How can i predict how many participants i will need in hypothesis test trial?

43 Views Asked by At

I try to understand if having more serious side effects after vaccine mean higher level of antibodies. There are 2 groups, divided by the severity of there side effects after the vaccine and there antibodies levels are tested.

Now the $H_0$ is that there is no difference in the amount of antibodies and $H_1$ says there is.

I don't know ahead what the average or variance will be.

How can i know how many participants i will probably need to get significant results with a p-value 0.05?

NOTE: I am not a statistician, i just try to understand how to do a good trial.

Thanks.

1

There are 1 best solutions below

2
On

Power and sample size computations require some educated guesses in advance.
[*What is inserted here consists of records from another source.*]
/-- What entry to solo mode, to STUCK or to BUS_OFF, does to a claim in progress, by its phase (R117). Placed, with a
lead of class 0 to 2 and a line of tiers 1 to 3: its CLAIM is gone and the claim is ready. Placed otherwise: its CLAIM
is gone and the claim is abandoned: placed afresh on a line of tiers 1 to 3 where a lead of class 0 to 2 has one
(R102), else with the engine IDLE and no RELEASE of its line owed. Guarding: the guard has passed, and with no holder the
claim is ready. In every other phase, and past CLAIM, the call and the view are as they were. That a RELEASE which waits
for another of its line (R113) is dropped with it, so that none is owed after the entry, is the model's choice (log entry
33). -/
def Obligations.SoloModeTreatsTheClaim : Prop :=
  ∀ (c : Instr) (s : State) (k : LineId), s.LineSound → s.queue.Sound → s.solo = false → s.call.line = some k →
    (c = .stuckEntry ∧ s.rbc.join ≠ .absent) ∨
      (∃ kind read echo x, c = .transmitError kind read echo ∧ s.rbc.sendingSlot = some x ∧ kind ≠ .ack ∧
        s.rbc.losesAttempt kind x.frame read = true ∧ 184 ≤ s.rbc.txErrors) →
    let allowed := ∃ r, s.callLead = some r ∧ r.cls ≤ 2 ∧
      (s.entry k).tier ∈ [some .free, some .office, some .troubled]
    let cleared := s.view.entries.set k (s.entry k).others
    ∃ t, exec c s = .next t ∧ t.solo = true ∧
      (s.call.state = .claim → (s.entry k).placed = true →
        (∀ key barge, t.rbc.owes (.claim k key barge) = false) ∧
        (allowed → t.call.line = some k ∧ t.call.lead = s.call.lead ∧ t.call.guardDone = true ∧
          t.call.state = (if s.call.fastReady then .seize else .claim) ∧ t.clock = s.clock ∧
          t.view = { s.view with entries := s.view.entries.set k { s.entry k with ownGuardDone := true } }) ∧
        (∀ r j tier, ¬ allowed → s.callLead = some r → r.cls ≤ 2 → s.canDial = true →
          candidate cleared true r.cls = some (j, tier) → State.Rechosen k j tier r true s t) ∧
        (¬ allowed → candidate cleared true 0 = none ∨ (∀ x ∈ s.queue.records, 3 ≤ x.cls) →
          t.call = CallEngine.idle ∧ (t.entry k).own = false ∧ t.queue.NoneInCall ∧
          (∀ reason, t.rbc.owes (.release k reason) = false))) ∧
      (s.call.state = .claim → (s.entry k).ownGuard = .running →
        t.view = { s.view with entries := s.view.entries.set k { s.entry k with
          ownGuard := .passed
          ownGuardDone := true } } ∧
        ((s.entry k).holder.isSome = true → t.call = s.call) ∧
        ((s.entry k).holder = none → t.call.line = some k ∧ t.call.guardDone = true ∧
          t.call.state = (if s.call.fastReady then .seize else .claim))) ∧
      (s.call.state ≠ .claim ∨ (s.entry k).placed = false ∧ (s.entry k).ownGuard ≠ .running →
        t.call = s.call ∧ t.view = s.view ∧ t.clock = s.clock)

/-! ### Frames received -/

/-- A received frame that bears this station's own address latches ADDRESS_CLASH and is applied nowhere, whatever its
type; REC counts it as good (R87, R96, R174). So is a frame with a field out of the ranges of Table 5-5 counted as good,
and it reaches no block (R87, R96): a class part of 7, a line above 3, a value above 15 or 1023, an address of 0, an
undefined code. -/
def Obligations.FramesAppliedNowhere : Prop :=
  (∀ (value : BitVec 13) (s : State), s.rbc.receiving = true → s.rbc.stuck = false → s.address ≠ 0 →
    senderOf value = s.address →
    ∀ (c : Instr) (f : Frame) (acked : Bool),
      ((∃ p, c = .claimReceived value p acked ∧ f = receivedFrame .claim value p) ∨
        (∃ p, c = .objectReceived value p acked ∧ f = receivedFrame .object value p) ∨
        (∃ p, c = .releaseReceived value p acked ∧ f = receivedFrame .release value p) ∨
        (∃ p, c = .offerReceived value p acked ∧ f = receivedFrame .offer value p) ∨
        (∃ p, c = .acceptReceived value p acked ∧ f = receivedFrame .accept value p) ∨
        (∃ p, c = .carryReceived value p acked ∧ f = receivedFrame .carry value p) ∨
        (∃ p, c = .outcomeReceived value p acked ∧ f = receivedFrame .outcome value p) ∨
        (∃ p, c = .stateReceived value p acked ∧ f = receivedFrame .state value p)) →
      ∃ t, exec c s = .next t ∧ t.ind.addressClash = true ∧
        State.FramesOnly { s.heard f acked with ind := { s.ind with addressClash := true } } t) ∧
  (∀ (value : BitVec 13) (acked : Bool) (s : State), s.Hears value →
    (∀ p, senderOf value = 0 ∨ 7168 ≤ value.toNat ∨ 3 < payloadByte p 0 % 16 →
      exec (.claimReceived value p acked) s = .next (s.heard (receivedFrame .claim value p) acked)) ∧
    (∀ p, senderOf value = 0 ∨ 7168 ≤ value.toNat ∨ 3 < payloadByte p 0 % 16 ∨ payloadByte p 1 ∉ [1, 2] →
      exec (.objectReceived value p acked) s = .next (s.heard (receivedFrame .object value p) acked)) ∧
    (∀ p, senderOf value = 0 ∨ 15 < value.toNat ∨ 3 < payloadByte p 0 % 16 ∨ payloadByte p 1 ∉ [1, 2, 3, 4] →
      exec (.releaseReceived value p acked) s = .next (s.heard (receivedFrame .release value p) acked)) ∧
    (∀ p, senderOf value = 0 ∨ 7168 ≤ value.toNat →
      exec (.offerReceived value p acked) s = .next (s.heard (receivedFrame .offer value p) acked)) ∧
    (∀ p, senderOf value = 0 ∨ 1023 < value.toNat ∨ payloadByte p 0 % 16 = 0 →
      exec (.acceptReceived value p acked) s = .next (s.heard (receivedFrame .accept value p) acked)) ∧
    (∀ p, senderOf value = 0 ∨ 15 < value.toNat ∨ payloadByte p 0 % 16 = 0 ∨
        (∃ i, i < 6 ∧ 9 < accountDigit (carryAccount p) i) ∨ 6 < payloadByte p 5 / 16 ∨
        payloadByte p 5 % 16 ∉ [1, 2, 3] ∨ payloadByte p 6 = 0 ∨ 99 < payloadByte p 6 ∨ 9 < payloadByte p 7 ∨
        31 < payloadByte p 8 →
      exec (.carryReceived value p acked) s = .next (s.heard (receivedFrame .carry value p) acked)) ∧
    (∀ p, senderOf value = 0 ∨ 15 < value.toNat ∨ payloadByte p 0 % 16 = 0 ∨ payloadByte p 2 ∉ [1, 2] →
      exec (.outcomeReceived value p acked) s = .next (s.heard (receivedFrame .outcome value p) acked)) ∧
    (∀ p, senderOf value = 0 ∨ 15 < value.toNat ∨ 24 < payloadByte p 1 ∨ 8 < payloadByte p 2 ∨
        payloadByte p 1 < payloadByte p 2 →
      exec (.stateReceived value p acked) s = .next (s.heard (receivedFrame .state value p) acked)))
You expect more antibodies among subjects who have more side effects. That means the alternative hypothesis is one-sided. So $H_0$ is that there is no difference and $H_a$ is more antibodies in the high side-effects group.

You say you want to find significance at the 5% level. Possibly you would use a two-sample t test (which requires antibody counts to be approximately normal). Let's say you want probability 80% or 90% of finding a meaningful difference.

Maybe the standard deviation $\sigma$ of antibodies will be about 30 units in each group and you would consider $\Delta = 10$ units difference to be clinically meaningful. (It is the ratio $\Delta/\sigma$ that matters. So you're saying it would be important to detect a difference that's $1/3$ the standard deviation.)

Someone connected with the study must have some information or intuition about the variability of antibody counts and how big a difference is of important to detect, or you shouldn't be trying to plan such a study.

Testing is most efficient when the number in each group is roughly the same. For planning purposes we assume it will be reasonable to define 'serious side effects' so that about half of the subjects have serious side effects. Maybe not true, but it gives a way to start.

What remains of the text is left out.